It sounds ridiculously simple, but many great athletes or their coaches have failed on the major stage because they forgot one simple thing.

That simple, major thing is called R-E-S-T. It’s a four-letter word to some hardened athletes or their coaches, so used to hard training that they are wary of backing off, even for a short period of time before a major race, to ensure their best possible performance is possible or even likely.

The most useful form of R-E-S-T for an endurance-based athlete is very low intensity exercise at the lowest aerobic levels. This active rest ensures that the muscles are cleared of acidic metabolites and that the body recovers properly from intense training.

Whatever level of high intensity the athlete achieves in training or racing has to be compensated for with active rest that is at such a low intensity that it can be described as the opposite of the hard session just completed.

A brainy Russian physiologist named Nikolai Yakovlev worked out that for many middle-distance athletes in the normal bell curve, a final hard anaerobic session at exactly the intensity expected for the peak race was best done eleven days before the event.
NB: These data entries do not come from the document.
@[simp] theorem State.advance_frame (s : State) :
    s.advance.pending = s.pending ∧ s.advance.pins = s.pins ∧ s.advance.hp = s.hp ∧ s.advance.wd = s.wd ∧
    s.advance.pwb = s.pwb ∧ s.advance.rp = s.rp ∧ s.advance.fu = s.fu ∧ s.advance.de = s.de ∧ s.advance.ru = s.ru ∧
    s.advance.mp = s.mp ∧ s.advance.mu = s.mu ∧ s.advance.sc = s.sc ∧ s.advance.nvm = s.nvm ∧
    s.advance.indet = s.indet ∧ s.advance.samples = s.samples := by
  simp [State.advance]

@[simp] theorem State.advanceAt_frame (s : State) (i : Byte) :
    (s.advanceAt i).pending = s.pending ∧ (s.advanceAt i).pins = s.pins ∧ (s.advanceAt i).hp = s.hp ∧
    (s.advanceAt i).wd = s.wd ∧ (s.advanceAt i).pwb = s.pwb ∧ (s.advanceAt i).rp = s.rp ∧ (s.advanceAt i).fu = s.fu ∧
    (s.advanceAt i).de = s.de ∧ (s.advanceAt i).ru = s.ru ∧ (s.advanceAt i).mp = s.mp ∧ (s.advanceAt i).mu = s.mu ∧
    (s.advanceAt i).sc = s.sc ∧ (s.advanceAt i).nvm = s.nvm ∧ (s.advanceAt i).indet = s.indet ∧
    (s.advanceAt i).samples = s.samples := by
  refine ⟨?_, ?_, ?_, ?_, ?_, ?_, ?_, ?_, ?_, ?_, ?_, ?_, ?_, ?_, ?_⟩ <;>
    (unfold State.advanceAt; repeat' (first | split | dsimp only)) <;> simp

@[simp] theorem State.byteWritten_frame (s : State) (b : Byte) :
    (s.byteWritten b).pending = s.pending ∧ (s.byteWritten b).pins = s.pins ∧ (s.byteWritten b).nvm = s.nvm ∧
    (s.byteWritten b).indet = s.indet ∧ (s.byteWritten b).samples = s.samples := by
  refine ⟨?_, ?_, ?_, ?_, ?_⟩ <;> (unfold State.byteWritten; repeat' (first | split | dsimp only)) <;> simp

@[simp] theorem State.byteRead_frame (s : State) (ack : Bool) :
    (s.byteRead ack).pending = s.pending ∧ (s.byteRead ack).pins = s.pins ∧ (s.byteRead ack).hp = s.hp ∧
    (s.byteRead ack).wd = s.wd ∧
    (s.byteRead ack).pwb = s.pwb ∧ (s.byteRead ack).rp = s.rp ∧ (s.byteRead ack).fu = s.fu ∧ (s.byteRead ack).de = s.de ∧
    (s.byteRead ack).ru = s.ru ∧ (s.byteRead ack).mp = s.mp ∧ (s.byteRead ack).mu = s.mu ∧ (s.byteRead ack).sc = s.sc ∧
    (s.byteRead ack).nvm = s.nvm ∧ (s.byteRead ack).indet = s.indet ∧ (s.byteRead ack).samples = s.samples := by
  refine ⟨?_, ?_, ?_, ?_, ?_, ?_, ?_, ?_, ?_, ?_, ?_, ?_, ?_, ?_, ?_⟩ <;>
    (unfold State.byteRead; repeat' (first | split | dsimp only)) <;> simp

end Sys2Proof.Machine
end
This intense work bout would be followed by about 5.5 days of very easy low intensity active recovery (slow jogging for a middle distance track athlete) before the body’s deep anaerobic energy reserves would bounce back to a greater level than before at the apex of the super-compensation curve another 5.5 days later.
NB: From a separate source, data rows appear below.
-- ==== Sys2Proof/Tests/Slice0.lean ====
section
/-! SUPPORT. Tests: the checks of WellFormed, numbers and worked examples of the spec, and for each statement with hypotheses a
state and operands that meet them. -/

/- One theorem after another: the checks wait for one another, and each waiting one would hold a thread. -/
set_option Elab.async false

namespace Sys2Proof.Tests
open Sys2Proof Sys2Proof.Machine

/-! ### WellFormed refuses ill-formed commands -/

theorem test_wellFormed_arrival_without_strobe :
    (Instr.hostAccessArrival 0 true true false false 0).wellFormed = false := by decide
theorem test_wellFormed_seq_zero : (Instr.sealDeadlineExpiry 0).wellFormed = false := by decide
theorem test_wellFormed_code_of_a_request : (Instr.unknownRequestCode 3).wellFormed = false := by decide
theorem test_wellFormed_code_beyond : (Instr.unknownRequestCode 9).wellFormed = true := by decide

/-! ### States to test on -/

def online : DevRecord := { DevRecord.reset with state := .online }

/-- The default table with other flags for window 0: bit 0 enabled, bits 2-1 policy (R189). -/
def tableWith (flags : Byte) : Table :=
  let window : WindowRecord := { flags := flags, device := 0, hostBase := 0, size := 8150, memBase := 0 }
  { Table.default true with windows := (Table.default true).windows.set 0 window }

/-- RUN, with the default table, both devices ONLINE, and a few free spares. -/
def running : State :=
  { State.reset with
    sc := { StateController.reset with state := .run, header := some .clean }
    wd := { WindowDecoder.reset with live := Table.default true }
    ru := { RemapUnit.reset with free := ⟨[8150, 8151], [8160]⟩ }
    mp := { MemoryPort.reset with devs := ⟨online, online⟩ }
    mgp := { ManagementPort.reset with staged := Table.default true } }

def inState (x : OpState) (s : State) : State := { s with sc := { s.sc with state := x } }

/-- Line 3 of page 18 of device 0, which halfword address 0x91A falls in (R107). -/
def here : Loc := ⟨.d0, 18, 3⟩

def posted : Decoded := ⟨here, .posted⟩

def entry (seq : Word32) (state : EntryState) : Entry :=
  { loc := here, bytes := emptyLine.set 4 (some 0xAA), seq := seq, wt := false, state := state
    deadline := if state = .opened then some 200 else none }

/-- `n` SEALED entries of other lines. -/
def others (n : Nat) : List Entry :=
  (List.range n).map (fun k => { entry (BitVec.ofNat 32 (k + 1)) .sealed with loc := ⟨.d0, 100 + k, 0⟩ })

def holding (es : List Entry) (s : State) : State :=
  { s with pwb := { s.pwb with entries := es, counter := BitVec.ofNat 32 es.length } }

/-- A write of the halfword at 0x91A, or a read of it, in a phase. -/
def access (dir : Dir) (phase : AccessPhase) : Access :=
  { dir := dir, addr := 0x1234, even := true, odd := true, wdata := some 0xBEEF, loc := some here
    policy := some .posted, phase := phase, stallLimit := 3000, stallTime := 0, err := false, rdata := 0 }

def accessing (dir : Dir) (phase : AccessPhase) (s : State) : State :=
  { s with hp := { s.hp with access := some (access dir phase) } }

/-- A context of device 0 for page 18. -/
def context (phase : CtxPhase) : Ctx :=
  { newCtx 18 18 .drain phase [entry 1 .draining] with started := true }

def inContext (c : Ctx) (s : State) : State := { s with de := ⟨{ ctx := some c, stopping := false }, Engine.reset⟩ }

/-- Device 0 at work for an owner. -/
def working (a : Activity) (o : Owner) (s : State) : State :=
  { s with mp := { s.mp with devs := ⟨{ online with
      activity := a, owner := some o, page := some 18, poll := some 3, muProgramTime := some 3999 }, online⟩ } }

def onBus (q : Requester) (cmd : Cmd) (s : State) : State :=
  { s with mp := { s.mp with bus := some { req := ⟨q, .d0, cmd⟩, home := 18, underSuspend := false } } }

def asking (l : List Request) (s : State) : State := { s with mp := { s.mp with reqs := l } }

def hostRead (phase : ReadPhase) : HostRead :=
  { loc := here, positions := [4, 5], phase := phase, ahead := 0, asked := false }

def reading (phase : ReadPhase) (s : State) : State := { s with rp := { s.rp with host := some (hostRead phase) } }

/-- A refill of line 4 of page 18 of device 0 that waits for its grant. -/
def refilling (s : State) : State :=
  { s with rp := { s.rp with refill := some { here with line := 4 } }, mp := { s.mp with reqs := [⟨.refill, .d0, .read 18 4 1⟩] } }

/-- The engine of device 0 told to stop. -/
def toldToStop (s : State) : State := { s with de := { s.de with d0 := { s.de.d0 with stopping := true } } }

def failedHere (s : State) : State := { s with ru := { s.ru with table := [.failed .d0 18] } }

/-! ### Numbers of the spec -/

/-- The check value of this CRC for the ASCII digits 1 to 9 (a published value of CRC-32; R141 gives the generator). -/
theorem test_crc32_check : crc32 [0x31, 0x32, 0x33, 0x34, 0x35, 0x36, 0x37, 0x38, 0x39] =
      0xCBF43926 := by decide +kernel
/-- R107: byte address 0x001234 under the default table is page 18, line 3, byte 4. -/
theorem test_decode_of_0x1234 : running.wd.live.decode (arrivalAddr 0x91A true true) = some posted := by decide
theorem test_lanes_of_0x1234 : lanePositions (arrivalAddr 0x91A true true) true true = [4, 5] := by decide
/-- R1: 1 is above 2^32-1. -/
theorem test_numbers_wrap : isAbove 1 0xFFFFFFFF = true ∧ isAbove 0xFFFFFFFF 1 = false := by decide
/-- R4: the number after 2^32-1 is 1. -/
theorem test_seq_skips_zero : nextNonzero 0xFFFFFFFF = 1 := by decide
theorem test_counter_saturates : satAdd 0xFFFFFFFE 3 = 0xFFFFFFFF := by decide
/-- R140: record 10 is the first of page 8183 and record 30 the first of page 8185. -/
theorem test_dump_pages : (List.range 4).map dumpPageFirst = [1, 10, 20, 30] := by decide
/-- R190: the header of a CLEAN dump. -/
theorem test_header_clean : (headerBytes cleanCode 0 0).take 5 = [0x01, 0x00, 0x2B, 0x6D, 0x00] := by decide
/-- R190: a dump record of one byte at position 4 of line 3 of page 18. -/
theorem test_dump_record :
    DumpRecord.toBytes { ordinal := 1, loc := here, wt := false, bytes := (entry 1 .sealed).bytes } =
      [1, 0, 18, 0, 3, 0, 0x10, 0, 0, 0, 0, 0, 0xAA, 0, 0, 0, 0, 0, 0, 0, 0, 0, 0, 0] := by decide
theorem test_default_table_valid : (Table.default true).valid = true := by decide
/-- R189: the state byte and the device states byte of a part in RUN. -/
theorem test_map_state : running.mapByte 0x00 = 2 ∧ running.mapByte 0x01 = 5 := by decide
/-- R50: a later entry's byte wins in the batch. -/
theorem test_batch_newest :
    byteAt (formBatch [entry 1 .draining, { entry 2 .draining with bytes := emptyLine.set 4 (some 0xBB) }]) 52 =
      some 0xBB := by decide
/-- R93: a second remap of a page replaces its entry in place and appends the old spare. -/
theorem test_remap_twice :
    settlePage [.remap .d0 18 8150, .failed .d0 3] .d0 18 (.remap .d0 18 8151) =
      [.remap .d0 18 8151, .failed .d0 3, .retiredSpare .d0 8150] := by decide

/-! ### The worked example of 01_posted_write_buffer.md, section 1.12 -/

/-- The part before the example: the sequence counter stands at 40. -/
def before : State := { running with pwb := { WriteBuffer.reset with counter := 40 } }

def after (i : Instr) (s : State) : State :=
  match exec i s with
  | .next t => t
  | _ => s

/-- The write of 0x2211 to 0x001234 allocates entry 41, and the access completes. -/
theorem test_example_allocates :
    ((after (.hostAccessArrival 0x91A true true false true 0x2211) before).pwb.entries.map
        (fun e => (e.loc, e.seq, e.state, byteAt e.bytes 4, byteAt e.bytes 5))) =
      [(here, 41, .opened, some 0x11, some 0x22)] := by decide +kernel

/-- The write of 0x33 to 0x001237 with /HBH alone is merged into entry 41. -/
theorem test_example_merges :
    ((after (.hostAccessArrival 0x91B false true false true 0x3300)
        (after .hostStrobeRelease (after (.hostAccessArrival 0x91A true true false true 0x2211) before))).pwb.entries.map
        (fun e => (e.seq, byteAt e.bytes 4, byteAt e.bytes 7))) = [(41, some 0x11, some 0x33)] := by decide +kernel

/-- The first command of a run: boot begins with the DEVICE_RESET of device 0 granted at once (R126, R157). -/
theorem test_boot_begins :
    (after .fenceLineRisingEdge State.reset).mp.bus.map Transfer.req = some ⟨.probe, .d0, .deviceReset⟩ ∧
      (after .fenceLineRisingEdge State.reset).sc.step = some .probe := by decide +kernel

/-! ### Hypotheses of the statements, each met by a state and operands -/

theorem test_hyp_StepRunsFrontCommand :
    ({ running with pending := [.fence] } : State).pending = .fence :: [] ∧ running.pending = [] := by decide +kernel
/-- The values after cold reset, with the pins at any level. -/
theorem reset_allReset (p : Pins) (l : List Instr) : ({ State.reset with pins := p, pending := l } : State).AllReset :=
  ⟨⟨⟨rfl, rfl, rfl, rfl, rfl, rfl, rfl, rfl⟩, rfl, rfl, rfl⟩, rfl, rfl, rfl⟩
/-- A settled state, a state with a step due, and the values after cold reset with PFAIL low and high, and in a transaction. -/
theorem test_hyp_WhatFollows :
    let pins : Pins := { State.reset.pins with pfail := true }
    let s : State := { State.reset with mgp := { State.reset.mgp with tx := .writing, acked := true } }
    firstDue followSteps running = none ∧ (firstDue followSteps State.reset).isSome = true ∧ State.reset.AfterReset ∧
      State.reset.pins.pfail = false ∧ ({ State.reset with pins := pins } : State).AfterReset ∧ s.AfterReset ∧
      s.pins.pfail = false :=
  ⟨by decide +kernel, by decide +kernel, (reset_allReset _ []).1, rfl, (reset_allReset _ []).1,
    ⟨⟨rfl, rfl, rfl, rfl, rfl, rfl, rfl, rfl⟩, rfl, rfl, rfl⟩, rfl⟩
theorem test_hyp_CommandsKeep :
    touchesMemory .fence = false ∧ touchesPins .fence = false ∧ touchesStaged .fence = false ∧
      ∃ t, exec .fence running = .next t := ⟨by decide, by decide, by decide, _, rfl⟩
/-- Also for Supplies. -/
theorem test_hyp_ResetLine :
    running.pins.powered = true ∧ running.pins.reset = false ∧
      ({ running with pins := { running.pins with reset := true } } : State).pins.reset = true := by decide +kernel
theorem test_hyp_Supplies :
    running.pins.powered = true ∧
      ({ running with pins := { running.pins with powered := false } } : State).pins.powered = false := by decide +kernel
/-- A part at work: a write waits for an entry while 32 are in use, device 0 programs for its engine, and a poll is on the bus. -/
def busy : State :=
  { onBus .port .readStatus (working .programming .engine (inContext (context .programming)
      (accessing .write .heldBuffer (holding ({ entry 1 .draining with loc := here } :: others 31) running)))) with
    pending := [.memoryTransferEnd (.status .readyPass)]
    pwb := { entries := entry 1 .draining :: others 31, counter := 32
             waiting := some { loc := here, bytes := emptyLine.set 5 (some 1), wt := false } }
    nvm := ⟨{ pages := [], running := some { page := 18, bytes := List.replicate 256 none } }, Nvm.blank⟩ }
Astute coaches like New Zealander Arch Jelley, coach of 1976 Olympic 1500m gold medallist and world mile record-holder John Walker, would ration out blocks of steady easy running just so that their athletes wouldn’t peak too soon before a major race.

Arch, who is still actively coaching at 96 years old, famously got John Walker to stop all demanding anaerobic track work for two weeks in the final lead-up to the 1974 Commonwealth Games. Walker was improving so rapidly that commentators thought he’d peak before the Games started. Instead, Walker just ran steadily on the local forest tracks, and maintained his leg-speed with short fast sprints with lots of easy recovery, but no anaerobic session was done at anything resembling world-record intensities.

The result? The steady running kept his slow twitch muscle fibres and the aerobic system in excellent shape, and the short sharp sprints with plenty of recovery kept his sprint technique and pure Type IIB fast twitch muscles firing, while his anaerobic capacity couldn’t progress further because the most anaerobic fibres, the type IIA fast twitch, weren’t getting exercised.

This was like putting the athlete’s form on ice for a couple of weeks; just enough time to lead into the heats of his middle distance races, which served as further stimuli for his final massive peak, culminating in a very strong finish for second in 3:32.4 behind Filbert Bayi’s front-running world record of 3:32.2, well below the former world 1500m record held by Jim Ryun at 3:33.1.